--- START ---

-- ==== Sys2Proof/Machine/Snp.lean ====
section
/-! DEFINITION. Clutches (13): the area list, slots, the record and its digest tree, the interval estimator, page copies,
what the twin reads, comparison with the twin, and restore. -/

namespace Sys2Proof.Machine

/-- The length of a record. -/
def recLen : Nat := 0x1510000

/-! ### Areas (13 R337, R338) -/

/-- An entry of the area list in use, resolved: its index, flags, the physical address of its first page as protected,
its pages, and the destinations. -/
structure Area where
  idx : Nat
  reg : Bool
  twin : Bool
  unit : Nat
  num : Nat
  base : Nat
  pages : Nat
  dst0 : Nat
  dst1 : Nat
  deriving DecidableEq, Repr

/-- The destination for a slot. -/
def Area.dst (a : Area) (k : Nat) : Nat := if k = 0 then a.dst0 else a.dst1

/-- TMODE. -/
def Dev.tmode (d : Dev) : Nat := d.rbits .snpCtl 5 4

/-- The 32 bytes of an area list entry as an area; `none` where V is 0. -/
def areaOf (idx : Nat) (b : List Byte) : Option Area :=
  let w := fieldBytes b 0 8
  if w < 2 ^ 63 then none
  else
    some { idx := idx, reg := decide (w / 2 ^ 62 % 2 = 1), twin := decide (w / 2 ^ 61 % 2 = 1), unit := w / 2 ^ 53 % 128,
           num := w / 2 ^ 48 % 32, base := w / 2 ^ 16 % 2 ^ 32 * pageSize, pages := fieldBytes b 8 4,
           dst0 := fieldBytes b 16 8 / 2 ^ 16 % 2 ^ 32 * pageSize, dst1 := fieldBytes b 24 8 / 2 ^ 16 % 2 ^ 32 * pageSize }

/-- The area with a region's pages filled in, at frame `cur`. -/
def Area.resolve (a : Area) (r : Option Region) (cur : Nat) : Area :=
  if a.reg then
    match r with
    | some g => { a with base := g.frame cur, pages := g.pages }
    | none => { a with pages := 0 }
  else a

/-- The raw area list. -/
def Dev.areaList (d : Dev) : List Area :=
  (List.range (d.rbits .snpAlcnt 10 0)).filterMap (fun i =>
    areaOf i (d.bytesAt (d.rbits .snpAlbase 47 5 * 32 + i * 32) 32))

/-- The areas as they are protected when a clutch starts: a region's live frame (13 R338). -/
def Dev.areas (d : Dev) : List Area :=
  d.areaList.map (fun a =>
    let r := d.region a.unit a.num
    a.resolve r (match r with | some g => g.cur | none => 0))

/-- Whether two ranges of pages overlap. -/
def pagesMeet (a n b m : Nat) : Bool := decide (a < b + m * pageSize ∧ b < a + n * pageSize)

/-- Whether two ranges of bytes overlap. -/
def bytesMeet (a n b m : Nat) : Bool := decide (0 < n ∧ 0 < m ∧ a < b + m ∧ b < a + n)

/-- The ranges, beside areas and destinations, that a local destination must leave alone: the spill area, and the record and
digest areas of both slots (13 R337). -/
def Dev.snpRanges (d : Dev) (all : List Area) : List (Nat × Nat) :=
  (d.rbits .snpSpbase 47 16 * pageSize, d.rbits .snpSpn 15 0 * pageSize) ::
  (List.range 2).flatMap (fun k =>
    [(d.rbits (.slotRbase k) 47 16 * pageSize, recLen), (d.rbits (.slotDbase k) 47 3 * 8, 8 * (all.map Area.pages).sum)])

/-- Whether one of an area's destinations overlaps the other, or one of another area on the same device (13 R337). -/
def Area.dstsMeet (a b : Area) : Bool :=
  if a.idx = b.idx then pagesMeet a.dst0 a.pages a.dst1 a.pages
  else a.twin == b.twin && [a.dst0, a.dst1].any (fun x => [b.dst0, b.dst1].any (fun y => pagesMeet x a.pages y b.pages))

/-- Whether an area breaks a rule of R337 or R352: no page, pages outside one region unit's memory, an absent region, a
TWIN area outside Split mode, an overlap of areas, of destinations, or of a local destination with an area or another range of
the SNP, or a local destination that is no memory. -/
def Dev.areaBad (d : Dev) (all : List Area) (a : Area) : Bool :=
  let dsts := [a.dst0, a.dst1]
  a.pages == 0 ||
  !(List.range 72).any (fun u => unitHolds u a.base (a.pages * pageSize)) ||
  (a.twin && d.tmode != 2) ||
  all.any (fun b => (b.idx != a.idx && pagesMeet a.base a.pages b.base b.pages) || a.dstsMeet b ||
    (!a.twin && dsts.any (fun x => pagesMeet x a.pages b.base b.pages))) ||
  (!a.twin && dsts.any (fun x => !d.memOk x (a.pages * pageSize) ||
    (d.snpRanges all).any (fun r => bytesMeet x (a.pages * pageSize) r.1 r.2)))

/-- Every page of the areas, in ascending area and page order: area, page, leaf index. -/
def pagesFrom : List Area → Nat → List (Area × Nat × Nat)
  | [], _ => []
  | a :: r, leaf => (List.range a.pages).map (fun p => (a, p, leaf + p)) ++ pagesFrom r (leaf + a.pages)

--- END ---

Copy exactly, please, the span of lines that begins at the line with "(!a.twin && dsts.any (fun x => pagesMeet" and ends at the last line of the data, both included.

    (!a.twin && dsts.any (fun x => pagesMeet x a.pages b.base b.pages))) ||
  (!a.twin && dsts.any (fun x => !d.memOk x (a.pages * pageSize) ||
    (d.snpRanges all).any (fun r => bytesMeet x (a.pages * pageSize) r.1 r.2)))

/-- Every page of the areas, in ascending area and page order: area, page, leaf index. -/
def pagesFrom : List Area → Nat → List (Area × Nat × Nat)
  | [], _ => []
  | a :: r, leaf => (List.range a.pages).map (fun p => (a, p, leaf + p)) ++ pagesFrom r (leaf + a.pages)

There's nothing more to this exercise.